* Disease? Primary Cause? Dyspnea can be caused by disease in the lungs, heart, or pulmonary vasculature. Frequently there are multiple contributors as chronic diseases are complex and have effects across the entire system. Unless all major contributors are identified and treated, symptoms won't resolve. Shape testing identifies functional limitations in every element of the cardiopulmonary/pulmonary vascular system to guide further diagnostic testing and specialty referral
* Deconditioning in the "worried well": Many dyspneic patients are not diseased but are simply overweight and/or deconditioned. They only need to be put on an exercise and/or weight loss program for therapy. Shape testing shows disease risks. When risks are minimal, patients may safely be put on an exercise/weight loss regimen without extensive further testing.

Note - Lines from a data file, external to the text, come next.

-- ==== Sys2Proof/Machine/Engine.lean ====
section
/-! DEFINITION. The engine in execution, reads under a view of the state, and what a word keeps that stops (R180). -/

namespace Sys2Proof.Machine

def curEng (e : Engine) : M Eng := return (← curBank).engine e
def modEng (e : Engine) (f : Eng → Eng) : M Unit := modCur (·.modEngine e f)
def Eng.modRegs (g : Eng) (f : EngRegs → EngRegs) : Eng := { g with regs := f g.regs }
def modRegs (e : Engine) (f : EngRegs → EngRegs) : M Unit := modEng e (·.modRegs f)

/-- A body that reads a view of the state, and leaves the state as it is. -/
def viewing {α : Type} (f : State → State) (m : M α) : M α := do
  match m.run (f (← get)) with
  | .ok a _ => return a
  | .error e _ => fail e

/-- The word keeps operands, progress and values until it resumes (R180); `mul` where it is a multiply word. -/
def keepAs (e : Engine) (ops : List Word) (done : Nat) (vals : List Nat) (mul : Option MulJob) : M Unit := do
  let t := (← get).beganAt (← curBid) (some e)
  modEng e (fun g => { g with stopped := some { ops := ops, done := done, vals := vals, mul := mul, began := t, waiter := none } })

def keep (e : Engine) (ops : List Word) (done : Nat) (vals : List Nat) : M Unit := keepAs e ops done vals none

end Sys2Proof.Machine
end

* Deconditioning in patients on therapy: Shape testing helps patients take responsibility for their role in successful therapy. Patients on therapy for chronic dyspnea-causing diseases frequently do not exercise sufficiently and become deconditioned. If symptoms recur after initially successful therapy, and Shape testing shows increasing deconditioning but no disease advance, this may serve as a reminder to patients to participate in regular exercise.
New Patient Short of Breath Why?
* Therapy Tracking and Recurrent Shape Testing: when a chronic dyspnea-causing disease is diagnosed without exercise testing, performing a Shape test for a pre-therapy physiological baseline is indicated and may be helpful in guiding downstream care management. Post-therapy testing objectively measures treatment response augmenting patient self-reporting. In this way Shape testing is foundational for goal-directed evidence-based treatment management.
* When Symptoms Recur or Worsen: This situation opens three possibilities: that the primary disease is advancing/treatment is failing, that a co-morbid condition has emerged that is responsible for the symptoms, or that the patient has become deconditioned. Shape testing quickly answers these questions. The reflexive assumption, that worsening dyspnea results from disease progression, may not be entirely correct. Disease that cause dyspnea frequently originate in one organ system, and later go onto cause or be accompanied by co-morbidities in other parts of the circuit. For example, advanced COPD is frequently accompanied by pulmonary hypertension and heart failure. Monitoring a patient on COPD therapy would identify an emerging cardiac or pulmonary vascular condition, providing an opportunity to intervene earlier and improve prognosis.